The Day I Loss Her
Do you remember the last time you spoke to your mother? If you do, when was that? Do you remember the last time you expressed how much you love her? If so, when?
I am unsure if it was only me but we tend to have this habit of shying away from the expressing how important our mother or our father to us.
I must admit that I am not used to expressing how much I love my parents. I seldom say the most used three words: I Love You. It is not because I am shy about telling it but I have this mannerism about if I don’t feel like saying it, you can never make me say it.

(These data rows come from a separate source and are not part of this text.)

-- ==== Sys2Proof/Config.lean ====
section
/-! DEFINITION. What is fixed for one machine: the parameters of 00_scope.md section 4, their domains and this hardware's
values (D45), and the external collaborators' functions (D44), which are constants with no body: nothing can be proved of what they answer. -/

namespace Sys2Proof

/-! ## Parameters whose numbers the rules themselves write out (00_scope.md section 4; log 11) -/

/-- P_DOTS_PER_LINE (D8, R29): dots 0 to 340. -/
def Config.dotsPerLine : Nat := 341
/-- P_LINES_PER_FRAME (D8, R29): lines 0 to 261. -/
def Config.linesPerFrame : Nat := 262
/-- P_VISIBLE_LINES (D8, R207): lines 0 to 239. -/
def Config.visibleLines : Nat := 240
/-- P_VBLANK_LINE (D8, R223); vertical blank begins at its dot 1. -/
def Config.vblankLine : Nat := 241
/-- P_PRERENDER_LINE (D8, R202). -/
def Config.prerenderLine : Nat := 261
/-- P_IRQ_SEQ_CYCLES (D14, R165). -/
def Config.irqSeqCycles : Nat := 7
/-- P_RAM_BYTES (D17, R38). -/
def Config.ramBytes : Nat := 2048
/-- P_FB_WIDTH (D32, R40). -/
def Config.fbWidth : Nat := 256
/-- P_FB_HEIGHT (D32, R40). -/
def Config.fbHeight : Nat := 240

/-- The parameters whose one value the rules write out: widths, geometry, decode, sequence length, memory and picture sizes. -/
structure FixedParameters where
  dotsPerCpuCycle : Nat
  addrBits : Nat
  dataBits : Nat
  inputBits : Nat
  counterBits : Nat
  latchBits : Nat
  ppuAddrBits : Nat
  dotsPerLine : Nat
  linesPerFrame : Nat
  visibleLines : Nat
  postrenderLine : Nat
  vblankLine : Nat
  prerenderLine : Nat
  /-- P_IRQ_DECODE: the mask of the MMC3 decode. -/
  irqDecode : Nat
  irqSeqCycles : Nat
  ramBytes : Nat
  fbWidth : Nat
  fbHeight : Nat
  fbPixelBits : Nat
  deriving DecidableEq, Repr

/-- Their values: the column "value" of 00_scope.md section 4. -/
def Config.fixedParameters : FixedParameters where
  dotsPerCpuCycle := 3
  addrBits := 16
  dataBits := 8
  inputBits := 8
  counterBits := 8
  latchBits := 8
  ppuAddrBits := 14
  dotsPerLine := Config.dotsPerLine
  linesPerFrame := Config.linesPerFrame
  visibleLines := Config.visibleLines
  postrenderLine := 240
  vblankLine := Config.vblankLine
  prerenderLine := Config.prerenderLine
  irqDecode := 0xE001
  irqSeqCycles := Config.irqSeqCycles
  ramBytes := Config.ramBytes
  fbWidth := Config.fbWidth
  fbHeight := Config.fbHeight
  fbPixelBits := 6

/-! ## Parameters that an instance may set (D45, I1, D9, D15) -/

/-- The parameters whose values a model may set, which every instance carries (R41). -/
structure Settings where
  /-- P_ODD_FRAME_SKIP (D9, R104). -/
  oddFrameSkip : Bool
  /-- P_RESET_PPU_POS (D10): its line. -/
  resetLine : Nat
  /-- P_RESET_PPU_POS: its dot. -/
  resetDot : Nat
  /-- P_RESET_PPU_POS: its parity. -/
  resetOddFrame : Bool
  /-- P_STEP_END_POS (D11, R106): its line. -/
  stepEndLine : Nat
  /-- P_STEP_END_POS: its dot. -/
  stepEndDot : Nat
  /-- P_A12_LOW_MIN (D20, I1), in dots. -/
  a12LowMin : Nat
  /-- P_PRERENDER_TICKS (D21, I1). -/
  prerenderTicks : Bool
  /-- P_EXT_IRQ (D16, R43): the constant level of the other devices on the IRQ line. -/
  extIrq : Bool
  /-- P_NMI_PRESENT (D15, R162). -/
  nmiPresent : Bool
  /-- P_RESET_S (D26). -/
  resetS : Byte
  deriving DecidableEq, Repr

/-- This hardware's values: the column "value" of 00_scope.md section 4 (D45). -/
def Config.settings : Settings where
  oddFrameSkip := true
  resetLine := 261
  resetDot := 0
  resetOddFrame := false
  stepEndLine := 241
  stepEndDot := 1
  a12LowMin := 10
  prerenderTicks := true
  extIrq := false
  nmiPresent := true
  resetS := 0xFD

/-- The domains: both positions lie in the frame (R29), and every frame has the dot at which a STEP ends (R101), which dot
(261, 340) is not where the odd-frame skip drops it (R104). Log 11. -/
def Settings.valid (g : Settings) : Bool :=
  decide (g.resetLine < Config.linesPerFrame) && decide (g.resetDot < Config.dotsPerLine)
    && decide (g.stepEndLine < Config.linesPerFrame) && decide (g.stepEndDot < Config.dotsPerLine)
    && !(g.oddFrameSkip && g.stepEndLine == Config.prerenderLine && g.stepEndDot == Config.dotsPerLine - 1)

/-- Every P_ parameter of 00_scope.md section 4, as the argument a model is constructed with (D45, R239). -/
structure Parameters extends FixedParameters, Settings where
  deriving DecidableEq, Repr

/-- The parameters of this hardware. -/
def Config.parameters : Parameters := { toFixedParameters := Config.fixedParameters, toSettings := Config.settings }

/-- Every parameter is in its domain (R239; log 11). -/
def Parameters.valid (p : Parameters) : Bool := p.toFixedParameters == Config.fixedParameters && p.toSettings.valid

/-! ## Vectors (R57) -/

/-- Where the NMI vector's low byte is (R57). -/
def Config.nmiVector : Addr := 0xFFFA
/-- Where the reset vector's low byte is (R57). -/
def Config.resetVector : Addr := 0xFFFC
/-- Where the IRQ/BRK vector's low byte is (R57). -/
def Config.irqVector : Addr := 0xFFFE

/-! ## External collaborators (00_scope.md section 4, D44)

Each collaborator's own state (R41) is coded as a natural number, 0 being its power-on state (R273). An answer of
`none` is the spec's `undriven` (R148). -/

/-- `prg_read` once the banking registers have moved the mapping: banking state, PRG image, address (R65, R86). -/
opaque Config.prgBanked : Nat → List (Nat × Byte) → Addr → Byte
/-- `bank_write`: the next banking state (R145). -/
opaque Config.bankWrite : Nat → Addr → Byte → Nat
/-- `cart_low_read`: cartridge state, banking state, address; a byte or undriven, and the next cartridge state (R144). Whether the
banking registers change the answer the spec leaves open (R86, R145), and it is open here (log 3). -/
opaque Config.cartLowRead : Nat → Nat → Addr → Option Byte × Nat
/-- `cart_low_write`: cartridge state, banking state, address, byte; the next cartridge state (R145; log 3). -/
opaque Config.cartLowWrite : Nat → Nat → Addr → Byte → Nat
/-- `apu_io_read`: it sees the step's joypad byte (R143). -/
opaque Config.apuIoRead : Nat → Addr → Byte → Option Byte × Nat
/-- `apu_io_write`: the next state (R143). -/
opaque Config.apuIoWrite : Nat → Addr → Byte → Nat
/-- `ppu_reg_read` of a register other than PPUSTATUS (R142). -/
opaque Config.ppuRegRead : Nat → BitVec 3 → Option Byte × Nat
/-- `ppu_reg_write` (R142, R172). -/
opaque Config.ppuRegWrite : Nat → BitVec 3 → Byte → Nat
/-- A full PPU's PPUSTATUS bits 6 and 5, which the stub answers as 0 (R223, I12), and its state after the read. -/
opaque Config.ppuStatusBits : Nat → BitVec 2 × Nat
/-- `ppu_render_dot(line, dot)`: the pixels it writes, as (row * 256 + column, colour), and its next state (R103, R40). -/
opaque Config.ppuRenderDot : Nat → Nat → Nat → List (Nat × BitVec 6) × Nat
/-- The word on a full PPU's address lines at a dot, before it is held to the schedule's A12 and to the fetched classes (R201,
R66; log 10): PPU state, line, dot. -/
opaque Config.ppuFetchWord : Nat → Nat → Nat → BitVec 16
/-- `spr16_a12(line, n)` (R203, D24). -/
opaque Config.spr16A12 : Nat → Nat → Nat → Bool

/-- What `cpu_exec` asks of the bus in one CPU cycle: at most one access (R160, R186). -/
inductive BusRequest where
  | idle
  | read (a : Addr)
  | write (a : Addr) (v : Byte)
  deriving DecidableEq, Repr, Inhabited

/-- The CPU registers of the block that `cpu_exec` sees and leaves behind (R20). -/
structure CpuRegs where
  pc : Addr
  s : Byte
  p : Byte
  a : Byte
  deriving DecidableEq, Repr, Inhabited

/-- What `cpu_exec` leaves after one cycle: registers, whether that was the instruction's last cycle, its own state (R186). -/
structure CpuExecResult where
  regs : CpuRegs
  last : Bool
  next : Nat
  deriving DecidableEq, Repr, Inhabited

/-- The access `cpu_exec` makes in cycle k of an opcode: engine state, opcode, k, registers. -/
opaque Config.cpuExecRequest : Nat → Byte → Nat → CpuRegs → BusRequest
/-- What it leaves, given also the byte its read returned (0 where it read nothing). -/
opaque Config.cpuExecResult : Nat → Byte → Nat → CpuRegs → Byte → CpuExecResult

end Sys2Proof
end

But that changed the moment I learned about my mother’s diagnosis. It was November 2016 when it was confirmed that my mother has stage 3 ductal carcinoma ( stage 3 breast cancer). I know that the chance of beating this illness is 50/50.
But we didn’t stop, however, we followed all her physician’s advice. She went through the process of chemotherapy and all. Bitch as it is, cancer isn’t easy to beat. It took all of my mother’s will and desire to get well.
For two years, she continued to fight against the bigC. We had owed from different people for her to continue with her required chemotherapy and medication. People were there to help her in any way they could– financially, morally, and even for her food.
Her co-church goers became more than a family to us. They were there for her. Uplifting her spiritually whenever she feels like giving up. People who aren’t a family but they were there for her. All through her journey, I’ve witnessed how these people became apart of her. I couldn’t be thankful for their generosity.
A few days ago, my mother lost her battle. Her body had given up and became weaker due to the high dosage of medication she received. It was almost two years of battling cancer. The hope had was still high until the end since cancer didn’t affect any of her other organs, however, there is what we call our calling. And hers came last March 25, 2018.
It wasn’t easy to accept. It wasn’t easy to not notice all the things she had done for me and my siblings. I know it wasn’t too late to appreciate all the things a mother had done to their children. However, you got to notice it more when they aren’t around us anymore.
I must admit, I miss every thing about my mother. I miss all the things she does whenever I go and visit her. I miss all of her. I am not saying that I didn’t appreciate everything she had done for me, but nowadays, I miss her more.
This is one of the things we tend to forget–to show and appreciate whatever our parents do to us. I know it isn’t late for those whose mothers are still around them. Let them know how much you appreciated all their efforts. All what they did to your life just to make sure that you are in good position.
I will miss my mom. It has only been less than nine days since she left us permanently but I know and she knows how I’d appreciated all the things she’d done for me. I am happy to know she’s happier now in the house of her creator!